Saturday 31 October 2015

Swimming in the Pond

I went for a swim this evening in my pond on the farm . Its about 5pm and the last light is slowly fading from the sky. There is a slight orange glow towards the south west, the  lights of the town are on and sparkle in the evening twilight. I come from my yoga practise warm and alive, head upstairs and don my red dressing gown, grab my week's swimming towel and convince/nay tell  my body it's going for a swim . Perhaps I should mention that it's the 31st of October, the evening is a relatively balmy 10 degrees centigrade and the water is the same. I walk down by the geese who have settled in for the evening and then past the hens hearing the odd contented cluck as I pass, one last tardy hen, runs towards me in the ever hopeful quest for food. I pass on, Mac my dog a border collie, runs ahead in delight knowing whats coming, tail up and waving like a banner in the wind. I follow the path to enlightenment or at least to the ponds edge, slip off my crocs shed my red dressing gown, dump my towel at a convenient spot on top of a rush bush.

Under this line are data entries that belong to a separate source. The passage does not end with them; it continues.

/-- Housekeeping conversions start in the order of Rule R451, a marker aborts or waits or is dropped, and a result takes its code and its places.
It concludes exec = next, under conditions on the state and the operands alone, for: HKA_DATA_READ, HKA_SW_TRIG, HKA_MARKER, HKA_CONVERSION_DONE. -/
def Obligations.HousekeepingConversionsFollowTheirTriggers : Prop :=
  ∀ (s : State) (d : Nat), d < 3 →
    (∀ src v t, Reaches s src (R.HKA_CTL.addr d) →
      t = (s.setFld (R.HKA_CTL.en d) (bitsOf v 31 31)).setFld (R.HKA_CTL.align d) (bitsOf v 0 0) →
      (bitAt v 30 = false → exec (.hkaSwTrig src d v) s = .next (t.hkaStart d)) ∧
      (bitAt v 30 = true → ((t.conv d).swRun ≠ [] ∨ (∃ c, (t.conv d).cur = some c ∧ c.kind = .software) ∨
          (∃ c, (t.conv d).aborted = some c ∧ c.kind = .software)) → exec (.hkaSwTrig src d v) s = .next ((t.bump (0x2918 + d)).hkaStart d)) ∧
      (bitAt v 30 = true → (t.conv d).swRun = [] → (∀ c, (t.conv d).cur = some c → c.kind ≠ .software) →
        (∀ c, (t.conv d).aborted = some c → c.kind ≠ .software) →
        exec (.hkaSwTrig src d v) s
          = .next ((t.setConv d { t.conv d with swRun := (List.range 32).filter (fun e => t.fld (R.HKA_ENTRY.trigger d e) == 2) }).hkaStart d))) ∧
    (s.flag (R.HKA_CTL.en d) = true → s.flag (R.HKA_STATUS.die_lost d) = false → (s.conv d).cur = none → ∀ x, x = s.conv d →
      (∀ m l, x.markers = m :: l →
        s.hkaStart d = s.setConv d { x with cur := some (entryConv s d m.entry .marker m.port m.onu m.fc), markers := l }) ∧
      (∀ a, x.markers = [] → x.aborted = some a → s.hkaStart d = s.setConv d { x with cur := some a, aborted := none }) ∧
      (∀ i l, x.markers = [] → x.aborted = none → x.thermal = i :: l →
        ∃ c, c.kind = .thermal ∧ c.input = i ∧ c.toData = false ∧ s.hkaStart d = s.setConv d { x with cur := some c, thermal := l }) ∧
      (∀ e l, x.markers = [] → x.aborted = none → x.thermal = [] → x.tickRun = e :: l →
        s.hkaStart d = s.setConv d { x with cur := some (entryConv s d e .tick 0 0 0), tickRun := l }) ∧
      (∀ e l, x.markers = [] → x.aborted = none → x.thermal = [] → x.tickRun = [] → x.swRun = e :: l →
        s.hkaStart d = s.setConv d { x with cur := some (entryConv s d e .software 0 0 0), swRun := l }) ∧
      (x.markers = [] → x.aborted = none → x.thermal = [] → x.tickRun = [] → x.swRun = [] → s.hkaStart d = s.setConv d x)) ∧
    (∀ (p : Port) (onu fc : Nat), p.val / 4 = d → ∀ mine, mine = (List.range 32).filter (fun e =>
        s.fld (R.HKA_ENTRY.trigger d e) == 3 && s.fld (R.HKA_ENTRY.mport d e) == p.val % 4) →
      ∀ drop, drop = (s.bump (0x2900 + 8 * d + 4)).pulse 0x1064 p.val →
      (mine = [] ∨ s.flag (R.HKA_CTL.en d) = false ∨ s.flag (R.HKA_STATUS.die_lost d) = true → exec (.hkaMarker p onu fc) s = .next drop) ∧
      (∀ e l m, mine = e :: l → m = entryConv s d e .marker p onu (fc % 2 ^ 16) →
        s.flag (R.HKA_CTL.en d) = true → s.flag (R.HKA_STATUS.die_lost d) = false →
        ((s.conv d).cur = none → exec (.hkaMarker p onu fc) s
          = .next ((s.setConv d { s.conv d with markers := (s.conv d).markers ++ [m] }).hkaStart d)) ∧
        (∀ c, (s.conv d).cur = some c → c.kind = .marker → (s.conv d).markers.length < 4 →
          exec (.hkaMarker p onu fc) s = .next (s.setConv d { s.conv d with markers := (s.conv d).markers ++ [m] })) ∧
        (∀ c, (s.conv d).cur = some c → c.kind = .marker → 4 ≤ (s.conv d).markers.length → exec (.hkaMarker p onu fc) s = .next drop) ∧
        (∀ c, (s.conv d).cur = some c → c.kind ≠ .marker →
          exec (.hkaMarker p onu fc) s
            = .next (((s.setConv d { s.conv d with cur := none, aborted := some c, markers := (s.conv d).markers ++ [m] }).bump
                (0x2900 + 8 * d + 7)).hkaStart d)))) ∧
    (∀ nv : Int, ((s.conv d).cur = none → exec (.hkaConversionDone d nv) s = .next s) ∧
      (∀ c k r t, (s.conv d).cur = some c → k = (if s.flag (R.HKA_CTL.align d) then 16 else 1) →
        r = (if hkaSigned d c.input then codeOf 16 (k * clampInt (-2048) 2047 (roundDiv 2 (2048 * nv) 600000000))
          else codeOf 16 (k * clampInt 0 4095 (roundDiv 2 (4096 * nv) 1200000000))) →
        t = (((s.setConv d { s.conv d with cur := none }).bump (0x2900 + 8 * d)).setFld (R.HKA_VAL.result d c.input) r).setFld
          (R.HKA_VAL.frame_lo d c.input) (((s.setConv d { s.conv d with cur := none }).bump (0x2900 + 8 * d)).fc % 2 ^ 16) →
        (c.kind ≠ .marker → c.toData = false → exec (.hkaConversionDone d nv) s = .next (t.hkaStart d)) ∧
        (c.kind ≠ .marker → c.toData = true → exec (.hkaConversionDone d nv) s = .next ((t.hkaData d c r).hkaStart d)) ∧
        (c.kind = .marker → c.toData = false →
          exec (.hkaConversionDone d nv) s = .next (((t.bump (0x2900 + 8 * d + 3)).hkaRssi d c r).hkaStart d)))) ∧
    (∀ fn, sees fn (R.HKA_DATA.addr d) = true → accessKind s fn (R.HKA_DATA.addr d) false = 0 →
      exec (.hkaDataRead fn d) s
        = .next ((s.emit (.readData fn (R.HKA_DATA.addr d) (s.reg (R.HKA_DATA.addr d)).toNat)).setFlag (R.HKA_DATA.new d) false))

I slip into the waters feeling the mud squashing between my toes . The pond is dark and still, almost mysterious, edged round with the centurion swords of the bull rush. The water is deep and solemn  and I breast stroke forward. I feel the coolness of it sliding down the sides of my body I imagine it meeting in a v shape between by shoulder blades before rushing down my back in the moment of immersion.  My fingers cut the waters creating a perfect minor bow wave that ripples through the oily silkiness of the water, far away in the distance I notice the first firework of the evening explode into the silence of the  night. The pond is hidden amongst the rushes and even though I am quite close to a neighbours house I take immense secret pleasure in knowing that they do not have a clue that I am  swimming in the pond on the last night in October less than 50 feet from their door. It feels remote and timeless. As I swim the weeds of the pond sensuously brush the under parts of my torso and caress my arms bringing me back into my body and the moment. Swimming like this immerses me in death, swimming  elementally, silently, eyes level with the white stems of the majestic bull rushes , ceremonially I dip my face in the water and feel its stinging rebuke, eyes open looking to the endless gloom, whooshing the breath from my chest and the blood from my extremities. Gradually it happens the inital withdrawal of blood from the hands and feet, the numbing of my crotch, very slowly the water ceases to be cold and begins to feel hot against my skin. I smile and relax and journey inwards oblivious to cold, time, I hear nothing I see nothing I am the velvety darkness of nowhere , the edges of my body merged with the water and I am the body I am the water. I am nowhere I am everywhere.

At the edge of the rushes I notice a little moor hen watching this intrusive stranger with its curios warm brown eyes hardly moving,  we  look one at the other, a heart beat apart and an eternity  between us. A pale moon sails momentarily out from behind a cloud and drenches the pond in a deluge of moonlight,  two bats flit close to the surface, these fly collecting creatures of the night soon disappeared. I am in the pond but not of the pond I witness myself gliding serenely around and around . A loud rustle in the rushes and my dog Mac's head appears, quizzically held as he contemplates me , I swim on by.

I start to shiver and come back into my body and know its time to come ashore. Again my feet squelch the mud and I notice the sharp feel of the spiky grass under my knees as I haul myself out . I towel myself hard all over, momentarily I stand upright naked in the moon light and know that I  am  the very essence of my being.